Bronteana: Bronte Studies Blog Archives

December 18, 2005


Filed under: Uncategorized — by bronteana @ 3:18 pm

The Lamps of Monsieur Heger

This summer a friend helped me buy a copy of The Belgian Essays, edited and translated by Sue Lonoff. I intended to write a paper about the ‘Athens Saved by Poetry’ devoir written by Charlotte, to be submitted for a Classics conference but I never got around to it. The book is very well arranged with the English translation followed by the original French on the facing page. The notes and corrections of Charlotte, Emily, or M.Heger are also shown. There is also a brief discussion of each devoir (essay) and some information about Heger’s method of teaching.

In the course of the book the most favourite sayings of M.Heger are recalled by a former student of his from some time after Charlotte and Emily had returned home from their stay at his school. These sayings were called his ‘lanterns’. Before writing, his student claims that he would begin by having them ‘put off the shoes’ by having a student speak the following:

Spirit of Wisdom, guide us: Spirit of Truthfulness, teach us: Spirit of Charity, invigorate us: Spirit of Prudence, preserve us: Spirit of Strength, defend us: Spirit of Justice, enlighten us: Comforting Spirit, soothe us.

The remainder of the ‘lanterns’ are more straightforward advice about writing. This first one is preparation for entering into a solemn act- writing. Some of them seem to require a little more explaination:

One must give one’s soul as many forms as possible.

One must never employ, nor tolerate the employment of, a literary image as an argument. The purpose of a literary image if to illuminate as a vision, and to interpret as a parable. An image that does not serve both these purposes is a fault in style.

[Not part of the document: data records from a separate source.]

/-! ## Reads after an update -/

/-- An update of a keyed list at a key that is listed. -/
theorem lget_lupd_same {α : Type} (k : Nat) (f : α → α) : ∀ (t : List (Nat × α)), lget (lupd t k f) k = (lget t k).map f
  | [] => rfl
  | (j, v) :: r => by
    have ih := lget_lupd_same k f r
    by_cases h : j = k
    · simp [lupd, lget, h]
    · simp only [lupd, List.map_cons, lget, h, if_false] at ih ⊢
      exact ih

/-- An update of a keyed list at another key. -/
theorem lget_lupd_ne {α : Type} (k m : Nat) (f : α → α) (hm : m ≠ k) : ∀ (t : List (Nat × α)), lget (lupd t k f) m = lget t m
  | [] => rfl
  | (j, v) :: r => by
    have ih := lget_lupd_ne k m f hm r
    by_cases h : j = k
    · subst h
      simp only [lupd, List.map_cons, lget, if_true, Ne.symm hm, if_false] at ih ⊢
      exact ih
    · by_cases h2 : j = m
      · simp [lupd, lget, h2, hm]
      · simp only [lupd, List.map_cons, lget, h, h2, if_false] at ih ⊢
        exact ih

/-- Reading `ctx` after an update of it. -/
theorem State.updCtx_same (s : State) (k : BitVec 20) (f : Context → Context) (h : tblWf {} s.ctxs = true) :
    (s.updCtx k f).ctx k = f (s.ctx k) := tget_tupd_same _ _ _ _ h
/-- Two updates of one record are one. -/
theorem State.updCtx_twice (s : State) (k : BitVec 20) (f g : Context → Context) (h : tblWf {} s.ctxs = true) :
    (s.updCtx k f).updCtx k g = s.updCtx k (fun x => g (f x)) := by
  simp only [State.updCtx, tupd_tupd _ _ _ _ _ h]
/-- Reading another `ctx` after an update of one. -/
theorem State.updCtx_other (s : State) {j k : BitVec 20} (f : Context → Context) (h : j ≠ k) : (s.updCtx k f).ctx j = s.ctx j :=
  tget_tupd_ne _ _ _ _ _ (fun e => h (BitVec.eq_of_toNat_eq e))

/-- Reading `queue` after an update of it. -/
theorem State.updQueue_same (s : State) (k : BitVec 14) (f : Queue → Queue) (h : tblWf {} s.queues = true) :
    (s.updQueue k f).queue k = f (s.queue k) := tget_tupd_same _ _ _ _ h
/-- Two updates of one record are one. -/
theorem State.updQueue_twice (s : State) (k : BitVec 14) (f g : Queue → Queue) (h : tblWf {} s.queues = true) :
    (s.updQueue k f).updQueue k g = s.updQueue k (fun x => g (f x)) := by
  simp only [State.updQueue, tupd_tupd _ _ _ _ _ h]
/-- Reading another `queue` after an update of one. -/
theorem State.updQueue_other (s : State) {j k : BitVec 14} (f : Queue → Queue) (h : j ≠ k) : (s.updQueue k f).queue j = s.queue j :=
  tget_tupd_ne _ _ _ _ _ (fun e => h (BitVec.eq_of_toNat_eq e))

/-- Reading `cluster` after an update of it. -/
theorem State.updCluster_same (s : State) (k : BitVec 6) (f : Cluster → Cluster) (h : tblWf {} s.clusters = true) :
    (s.updCluster k f).cluster k = f (s.cluster k) := tget_tupd_same _ _ _ _ h
/-- Two updates of one record are one. -/
theorem State.updCluster_twice (s : State) (k : BitVec 6) (f g : Cluster → Cluster) (h : tblWf {} s.clusters = true) :
    (s.updCluster k f).updCluster k g = s.updCluster k (fun x => g (f x)) := by
  simp only [State.updCluster, tupd_tupd _ _ _ _ _ h]
/-- Reading another `cluster` after an update of one. -/
theorem State.updCluster_other (s : State) {j k : BitVec 6} (f : Cluster → Cluster) (h : j ≠ k) : (s.updCluster k f).cluster j = s.cluster j :=
  tget_tupd_ne _ _ _ _ _ (fun e => h (BitVec.eq_of_toNat_eq e))

/-- Reading `blaze` after an update of it. -/
theorem State.updBlaze_same (s : State) (k : BitVec 16) (f : Blaze → Blaze) (h : tblWf {} s.lnd.blazes = true) :
    (s.updBlaze k f).blaze k = f (s.blaze k) := tget_tupd_same _ _ _ _ h
/-- Two updates of one record are one. -/
theorem State.updBlaze_twice (s : State) (k : BitVec 16) (f g : Blaze → Blaze) (h : tblWf {} s.lnd.blazes = true) :
    (s.updBlaze k f).updBlaze k g = s.updBlaze k (fun x => g (f x)) := by
  simp only [State.updBlaze, tupd_tupd _ _ _ _ _ h]
/-- Reading another `blaze` after an update of one. -/
theorem State.updBlaze_other (s : State) {j k : BitVec 16} (f : Blaze → Blaze) (h : j ≠ k) : (s.updBlaze k f).blaze j = s.blaze j :=
  tget_tupd_ne _ _ _ _ _ (fun e => h (BitVec.eq_of_toNat_eq e))

/-- Reading `mbx` after an update of it. -/
theorem State.updMbx_same (s : State) (k : BitVec 8) (f : Mbx → Mbx) (h : tblWf {} s.fwc.mbx = true) :
    (s.updMbx k f).mbx k = f (s.mbx k) := tget_tupd_same _ _ _ _ h
/-- Two updates of one record are one. -/
theorem State.updMbx_twice (s : State) (k : BitVec 8) (f g : Mbx → Mbx) (h : tblWf {} s.fwc.mbx = true) :
    (s.updMbx k f).updMbx k g = s.updMbx k (fun x => g (f x)) := by
  simp only [State.updMbx, tupd_tupd _ _ _ _ _ h]
/-- Reading another `mbx` after an update of one. -/
theorem State.updMbx_other (s : State) {j k : BitVec 8} (f : Mbx → Mbx) (h : j ≠ k) : (s.updMbx k f).mbx j = s.mbx j :=
  tget_tupd_ne _ _ _ _ _ (fun e => h (BitVec.eq_of_toNat_eq e))

/-- Reading `thread` after an update of it. -/
theorem State.updThread_same (s : State) (k : BitVec 4) (f : Thread → Thread) (h : tblWf {} s.uc.threads = true) :
    (s.updThread k f).thread k = f (s.thread k) := tget_tupd_same _ _ _ _ h
/-- Two updates of one record are one. -/
theorem State.updThread_twice (s : State) (k : BitVec 4) (f g : Thread → Thread) (h : tblWf {} s.uc.threads = true) :
    (s.updThread k f).updThread k g = s.updThread k (fun x => g (f x)) := by
  simp only [State.updThread, tupd_tupd _ _ _ _ _ h]
/-- Reading another `thread` after an update of one. -/
theorem State.updThread_other (s : State) {j k : BitVec 4} (f : Thread → Thread) (h : j ≠ k) : (s.updThread k f).thread j = s.thread j :=
  tget_tupd_ne _ _ _ _ _ (fun e => h (BitVec.eq_of_toNat_eq e))

/-- Reading `resSlot` after an update of it. -/
theorem State.updRes_same (s : State) (k : Nat) (f : ResSlot → ResSlot) (h : tblWf {} s.res.slots = true) :
    (s.updRes k f).resSlot k = f (s.resSlot k) := tget_tupd_same _ _ _ _ h
/-- Two updates of one record are one. -/
theorem State.updRes_twice (s : State) (k : Nat) (f g : ResSlot → ResSlot) (h : tblWf {} s.res.slots = true) :
    (s.updRes k f).updRes k g = s.updRes k (fun x => g (f x)) := by
  simp only [State.updRes, tupd_tupd _ _ _ _ _ h]
/-- Reading another `resSlot` after an update of one. -/
theorem State.updRes_other (s : State) {j k : Nat} (f : ResSlot → ResSlot) (h : j ≠ k) : (s.updRes k f).resSlot j = s.resSlot j :=
  tget_tupd_ne _ _ _ _ _ h

/-- Reading `proc` after an update of it. -/
theorem State.updProc_same (s : State) (k : Nat) (f : Proc → Proc) (h : tblWf {} s.fwc.procs = true) :
    (s.updProc k f).proc k = f (s.proc k) := tget_tupd_same _ _ _ _ h
/-- Two updates of one record are one. -/
theorem State.updProc_twice (s : State) (k : Nat) (f g : Proc → Proc) (h : tblWf {} s.fwc.procs = true) :
    (s.updProc k f).updProc k g = s.updProc k (fun x => g (f x)) := by
  simp only [State.updProc, tupd_tupd _ _ _ _ _ h]
/-- Reading another `proc` after an update of one. -/
theorem State.updProc_other (s : State) {j k : Nat} (f : Proc → Proc) (h : j ≠ k) : (s.updProc k f).proc j = s.proc j :=
  tget_tupd_ne _ _ _ _ _ h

One must not fight with a difficult sentence; but take it for a walk with one; or sleep with the thought of it in one’s mind; and let the difficulty arrange itself whilst one looks on.

One should not read, before sitting down to write, a great stylist with a marked manner of his own; unless this manner happens to resemble one’s own.



  1. Speaking of M. Heger, I was interested in exploring the topic of Bronte and the mentor-lover. I find it really interesting how Charlotte herself was inspired (and disconcerted) by her teacher. The figure of the mentor-lover appears in Jane Eyre and Villette as well, and possibly in her other novels (which I have not yet read).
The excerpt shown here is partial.